▸ **Given records**
/-- Is an unpublished byte one of some bytes of a world? -/
def Unpub.within (tag : Nat) (loc : Loc) (size : Nat) (u : Unpub) : Bool :=
  u.tag == tag && u.loc.place == loc.place && loc.off ≤ u.loc.off && u.loc.off < loc.off + size

/-- The performed stores of a hart's core to some bytes published, as an atomic does first (R172). -/
def State.publishCovered (s : State) (h tag : Nat) (loc : Loc) (size : Nat) : State :=
  s.publishWhere (coreOf h) (Unpub.within tag loc size)

/-- The value an atomic combines with: the latest published one at its place. -/
def State.latest (s : State) (tag : Nat) (loc : Loc) (size : Nat) : Nat :=
  leNat ((List.range size).map (fun i =>
    match loc.place with
    | .hbm => s.published tag (loc.off + i)
    | .scratch c => (s.cluster c).scratch.read (loc.off + i)
    | .tcm c => (s.core c).tcm.read (loc.off + i)
    | .lid c => (s.core c).lid.read (loc.off + i)
    | .acc c => (s.core c).acc.read (loc.off + i)
    | .host => s.hostMem.read (loc.off + i)
    | .window _ => 0))

/-- FP flags ORed into a context's memory-arithmetic flag word (R173). -/
def State.raiseMaf (s : State) (pasid : Nat) (f : BitVec 5) : State :=
  if f = 0 then s
  else { s with ctxs := Tab.set s.ctxs {} pasid (let c := Tab.get s.ctxs {} pasid; { c with maf := c.maf ||| f }) }

/-! ### Where an atomic runs (R228 to R230) -/

/-- Does an atomic with return run in the core's L1: the context's policy, or the predictor below the threshold (R228,
R229)? -/
def State.runsLocally (s : State) (h line : Nat) : Bool :=
  let p := (s.ctx h).policy.toNat
  match p % 4 with
  | 0 => (s.core (coreOf h)).counter line < p / 4 % 4
  | 1 => false
  | _ => true

/-- A core obtains a line in state 10: another owner's copy is recalled, at which its counter rises, sharers are invalidated, the entry
names the core, and the line takes its place in the L1 (R143, R214, R228, R230). -/
def State.takeOwnership (s : State) (h tag line slice : Nat) : State :=
  let core := coreOf h
  let key := lineKey tag line
  let e := s.dirEntry key
  if e.st = 2 ∧ e.ptrs = [core] ∧ (s.core core).holds key then s
  else
    let sl := if e.st = 0 then slice else e.slice
    let s := if e.st = 2 ∧ e.ptrs ≠ [core] then s.onCore core (fun c => c.setCounter line (min 3 (c.counter line + 1))) else s
    let t := ((s.orderLine tag line (some core) [h]).makeRoom sl key).deliverTo sl (clusterOf core)
    ((t.onCore core (fun c => c.drop key)).fillL1 core { line := key, owned := true }).setDir key { slice := sl, st := 2, ptrs := [core] }

/-- An atomic that a core has performed on a line that it owns is counted, and its counter falls (R228). -/
def State.ownAtomic (s : State) (h tag line slice : Nat) : State :=
  let core := coreOf h
  let key := lineKey tag line
  (s.onCore core (fun c => { c.setCounter line (c.counter line - 1) with
    l1 := c.l1.map (fun l => if l.line = key then { l with owned := true, atomics := l.atomics + 1 } else l) })).setDir key
      { slice, st := 2, ptrs := [core] }

/-- One lane's step of an atomic: the old value, the flags, and the state after it (R171, R172). An atomic with return on device
memory runs in the core's L1 with ownership of the line, or like every other at the home, which takes back an owned line first
(R228 to R230). -/
def State.atomicStep (s : State) (h : Nat) (job : MemJob) (l : LaneReq) (loc : Loc) : Nat × BitVec 5 × State :=
  let line := lineOf loc.off
  let key := lineKey job.tag line
  let dev := loc.place = .hbm
  let slice := s.homeOf (coreOf h) loc.off
  let t := (if dev then s.makeVersion job.tag loc.off else s).publishCovered h job.tag loc job.size
  let here := dev ∧ job.kind = .amo ∧ t.runsLocally h line
  let t := if here then t.takeOwnership h job.tag line slice else if dev then t.recallOwner key else t
  let o := t.latest job.tag loc job.size
  let n := amoNew job.op job.size o (l.b.toNat % 2 ^ (8 * job.size)) (l.c.toNat % 2 ^ (8 * job.size))
  let bs := leBytes job.size n.1
  let u := (if here then t.writeOwned job.tag h (bs.zipIdx.map (fun p => (loc.off + p.2, p.1))) else t.writeNow h job.tag loc bs).raiseMaf
    (ctxOf s h) n.2
  (o, n.2, if here then u.ownAtomic h job.tag line slice else u)
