/-- An acquire fence at a scope, then control falls through. -/
def acquireFence (words scope : Nat) (s : State) : Out :=
  if s.me.bound then .next ((s.acquire s.cur scope).onMe (fun x => x.advance words))
  else .next (s.onMe (fun x => x.block 8))

/-- `fence.acq`. -/
def execFenceAcq (o : Args) (s : State) : Out := fenceOp (.fenceAcq o) s (acquireFence o.words o.rsc.toNat s)

/-- `fence.rel`. -/
def execFenceRel (o : Args) (s : State) : Out :=
  fenceOp (.fenceRel o) s (afterRelease 8 o.rsc.toNat s (fun s => .next (s.onMe (fun x => x.advance o.words))))

/-- `fence.ar`. -/
def execFenceAr (o : Args) (s : State) : Out :=
  fenceOp (.fenceAr o) s (afterRelease 8 o.rsc.toNat s (acquireFence o.words o.rsc.toNat))

/-- The bound of R369 on the close of a tick: 2 L_w,max + 256, with the longest leg of a core, 222 clk from the middle column of dies
(R158, R394). -/
def closeBound (size : Nat) : Nat := 2 * (2 * 222 + (if size ≤ 64 then 60 * 2 + 120 else 60 * 4 + 120 * 3)) + 256

/-- Has tick boundary `t` come, and at domain scope closed on every module (R176, R216)? A module that has lost the heartbeat waits for
twice the bound on the close instead (R366). -/
def State.tickReached (s : State) (t scope : Nat) : Bool :=
  let d := s.domain
  t ≤ s.cycle && (scope ≤ 3 || d.size == 0 || (if d.lost then t + 2 * closeBound d.size ≤ s.cycle else t ≤ d.closed * 256))

/-- `fence.sc`: a release, which also waits for the publication of what the hart has read; the next tick; an acquire. The
hart's wait holds the tick once the release is complete (R176, R216). -/
def execFenceSc (o : Args) (s : State) : Out :=
  let scope := o.rsc.toNat
  let x := s.me
  let unread := (s.core s.myCore).unpub.any (fun u => x.scReads.contains (u.hart, u.loc))
    || s.trackers.any (fun t => t.2.readers.contains s.cur)
  fenceOp (.fenceSc o) s
    (if x.wait.code = 8 ∧ x.wait.a = 1 then
      (if s.tickReached x.wait.b.toNat scope then
        .next ((s.acquire s.cur scope).onMe (fun x => { x with scReads := [] }.advance o.words))
       else .next s)
     else if unread then .next (s.onMe (fun x => { x.block 8 with rel := some scope }))
     else afterRelease 8 scope s (fun s =>
       .next (s.onMe (fun x => x.block 8 1 (BitVec.ofNat 64 ((s.cycle / 256 + 1) * 256))))))

/-! ### Cache control (R177, R178) -/

/-- The device address that a `cctl` function finds by a TLB hit, if any: aligned, translated and within device memory. R178
gives no element size; an address is aligned that is a multiple of 4, the size of a default element (DESIGN CHOICE, log 39). -/
def State.cctlAt (s : State) (o : Args) : Option (W64 × Nat) :=
  let va := s.me.X o.a.toNat + dispOf o
  if va.toNat % 4 ≠ 0 then none
  else match s.reach s.cur va 4 .load with
    | .here l => if l.place = .hbm ∧ l.off < Config.hbmBytes then some (va, l.off) else none
    | _ => none

/-- A `cctl` function on a line. -/
def lineControl (i : Instr) (o : Args) (f : W64 → Nat → State → State) (s : State) : Out :=
  guarded i s (if s.me.ordered then inCoalescer s else
    match s.cctlAt o with
    | some p => .next ((f p.1 p.2 s).onMe (fun x => x.advance o.words))
    | none => .next (s.onMe (fun x => x.advance o.words)))

/-- `cctl.pf1`: the line into the core's L1, as for a load; a home that migrates the page refuses it (R178, R231). -/
def execCctlPf1 (o : Args) (s : State) : Out :=
  lineControl (.cctlPf1 o) o (fun _ pa s =>
    if s.migrating.contains (pa / 4096) then s.refusePage s.myCore (pa / 4096) else s.homeRead s.myCore s.me.tag pa) s

/-- `cctl.pf2`: the line into its home slice, which no load's value shows. -/
def execCctlPf2 (o : Args) (s : State) : Out := lineControl (.cctlPf2 o) o (fun _ _ s => s) s
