/-- WINDOW_ANSWER: a target module answers lane `focus.code` of entry `focus.item` of the hart, or its standard access when
`focus.item` is 8: a load's bytes, that it holds the lane, or why not, upon which no target performs any lane; with `focus.item` 16 or
above it acknowledges lane `focus.code` of outstanding operation `focus.item` − 16 (R395). -/
def execWindowAnswer (a : WindowReply) (s : State) : Out :=
  let n := s.focus.item
  let l := s.focus.code
  if s.gangHeld (s.ctx s.cur).gang then .next s
  else if n = 8 then
    (if s.me.wait.code = 17 ∧ s.me.wait.a = 2 then .next (s.onMe (fun x => { x with winAnswer := some (a, x.wait.b.toNat), wait := {} }))
     else .next s)
  else if 16 ≤ n then .next (s.acknowledge (n - 16) l a)
  else match s.me.oplog.look n with
    | some e =>
      let note (e : LogEntry) : Out := .next (s.settleAnswers s.cur n e)
      let hold (cause : Nat) : Out := note { e with fails := Tab.ins e.fails l cause }
      let engine (f : EngCmd → EngCmd) (ticket : Nat) : Out :=
        .next ((s.onMe (fun x => x.clearEntry n)).onCore s.myCore (fun c =>
          { c with engine := c.engine.map (fun k => if k.ticket = ticket then f k else k) }))
      if (e.state ≠ .walking ∧ e.state ≠ .replaying) ∨ Tab.has e.answers l ∨ Tab.has e.fails l ∨ !Tab.has e.asked l then .next s
      else match a, e.engine with
        | .data bs, some k =>
          if e.job.kind = .load then engine (fun c => { c with answer := some bs }) k
          else match engine (fun c => { c with acked := true }) k with
            | .next t => .next (t.raiseMaf (ctxOf s s.cur) (s.caddFlags s.cur e bs))
            | r => r
        | .done, some k => engine (fun c => { c with acked := true }) k
        | .refused, _ => hold 31
        | .unresolvable, _ => hold 24
        | .wrongPlace, _ => hold (if e.engine.isSome then 29 else 30)
        | .done, none => if e.job.kind = .load then .next s else
            note { e with answers := Tab.ins e.answers l 0 }
        | .data bs, none => if e.job.kind ≠ .load then .next s else
            note { e with answers := Tab.ins e.answers l (leNat bs) }
    | none => .next s

/-! ### Deferred traps and their settling (R276, R327, R328) -/

/-- The held entry that is due first: the oldest issue (R327). -/
def Hart.dueEntry (x : Hart) : Option (Nat × LogEntry) :=
  (x.oplog.filter (fun e => e.2.state == .held)).foldl (fun b e =>
    match b with
    | none => some e
    | some f => if e.2.order < f.2.order then some e else b) none

/-- Must the instruction at the pc issue next: `pcm.ret` has returned to it (R278)? -/
def Hart.mustIssue (x : Hart) : Bool := x.passed && x.wait.code == 0

/-- May a deferred trap be taken: U mode, or S mode with `SIE`, outside the shadow context (R327)? -/
def Hart.mayDefer (x : Hart) : Bool :=
  !x.mustIssue && !x.inShadow && (x.mode == .u || (x.mode == .s && x.csr.mstatus.getLsbD 1))

/-- Is a deferred trap due at the hart's boundary, and may it be taken there? -/
def Hart.defers (x : Hart) : Bool := x.dueEntry.isSome && x.mayDefer

/-- Interrupts pending for S mode or above that are enabled in `mie` (R89). -/
def Hart.pendingInterrupts (x : Hart) : W64 := x.csr.mip &&& x.csr.mie

/-- The interrupt that would be taken first of some pending ones: external, software, timer, M's before S's. -/
def firstInterrupt (w : W64) : Option Nat := [11, 3, 7, 9, 1, 5].find? (fun i => w.getLsbD i)

/-- The interrupt that a hart takes at its boundary: one that is pending and enabled, of a mode above its own, or of its own
mode with that mode's interrupts enabled; none while the instruction at the pc must issue first. -/
def Hart.interruptDue (x : Hart) : Option Nat :=
  let w := if x.mustIssue then 0 else x.pendingInterrupts
  let toM := if x.mode = .m ∧ ¬ x.csr.mstatus.getLsbD 3 then 0 else w &&& ~~~ x.csr.mideleg
  let toS := if x.mode = .m ∨ (x.mode = .s ∧ ¬ x.csr.mstatus.getLsbD 1) then 0 else w &&& x.csr.mideleg
  match firstInterrupt toM with
  | some i => some i
  | none => firstInterrupt toS

/-- DEFERRED_TRAP: the hart takes the trap of its oldest held entry, with `oplogidx.entry` naming it (R327). -/
def execDeferredTrap (s : State) : Out :=
  let x := s.me
  match x.dueEntry with
  | some (n, e) =>
    if x.mayDefer then
      .next { takeTrap s.cur false e.cause e.tval (s.onMe (fun x => { x with oplogidx := n })) with trapped := true }
    else .next s
  | none => .next s

/-- An instruction on entry X(a)[2:0] of the hart's log, which must be occupied (R276). -/
def onEntry (i : Instr) (o : Args) (s : State) (k : Nat → LogEntry → Out) : Out :=
  let v := (s.me.X o.a.toNat).toNat
  guarded i s (match s.me.oplog.look v with
    | some e => if v < 8 then k v e else illegal i s
    | none => illegal i s)

/-- The engine command of an entry reads the index of its row again (R240, R276). -/
def State.indexAgain (s : State) (h : Nat) (e : LogEntry) : State :=
  match e.engine with
  | some t => s.onCore (coreOf h) (fun c => { c with engine := c.engine.map (fun k => if k.ticket = t then { k with index := none } else k) })
  | none => s

/-- `replay`: the logged instruction is entered again from its logged operands, and nothing that was asked for it before counts
(R276). -/
def execReplay (o : Args) (s : State) : Out :=
  onEntry (.replay o) o s (fun n e =>
    .next (((s.forgetAsker (askerOf s.cur n)).indexAgain s.cur e).onMe (fun x =>
      (x.setEntry n { e with state := .replaying, answers := [], asked := [], fails := [] }).advance o.words)))

/-- `oplog.pc`. -/
def execOplogPc (o : Args) (s : State) : Out :=
  onEntry (.oplogPc o) o s (fun _ e => .next (s.onMe (fun x => (x.setX o.d.toNat e.job.pc).advance o.words)))

end Sys2Proof.Machine
end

▸ **Brief**
Take the entries above and copy them exactly from the first line through the line with "to R230) -/"; leave out every line after it.

▸ **Answer to this problem**
/-- Is an unpublished byte one of some bytes of a world? -/
def Unpub.within (tag : Nat) (loc : Loc) (size : Nat) (u : Unpub) : Bool :=
  u.tag == tag && u.loc.place == loc.place && loc.off ≤ u.loc.off && u.loc.off < loc.off + size

/-- The performed stores of a hart's core to some bytes published, as an atomic does first (R172). -/
def State.publishCovered (s : State) (h tag : Nat) (loc : Loc) (size : Nat) : State :=
  s.publishWhere (coreOf h) (Unpub.within tag loc size)

/-- The value an atomic combines with: the latest published one at its place. -/
def State.latest (s : State) (tag : Nat) (loc : Loc) (size : Nat) : Nat :=
  leNat ((List.range size).map (fun i =>
    match loc.place with
    | .hbm => s.published tag (loc.off + i)
    | .scratch c => (s.cluster c).scratch.read (loc.off + i)
    | .tcm c => (s.core c).tcm.read (loc.off + i)
    | .lid c => (s.core c).lid.read (loc.off + i)
    | .acc c => (s.core c).acc.read (loc.off + i)
    | .host => s.hostMem.read (loc.off + i)
    | .window _ => 0))

/-- FP flags ORed into a context's memory-arithmetic flag word (R173). -/
def State.raiseMaf (s : State) (pasid : Nat) (f : BitVec 5) : State :=
  if f = 0 then s
  else { s with ctxs := Tab.set s.ctxs {} pasid (let c := Tab.get s.ctxs {} pasid; { c with maf := c.maf ||| f }) }

/-! ### Where an atomic runs (R228 to R230) -/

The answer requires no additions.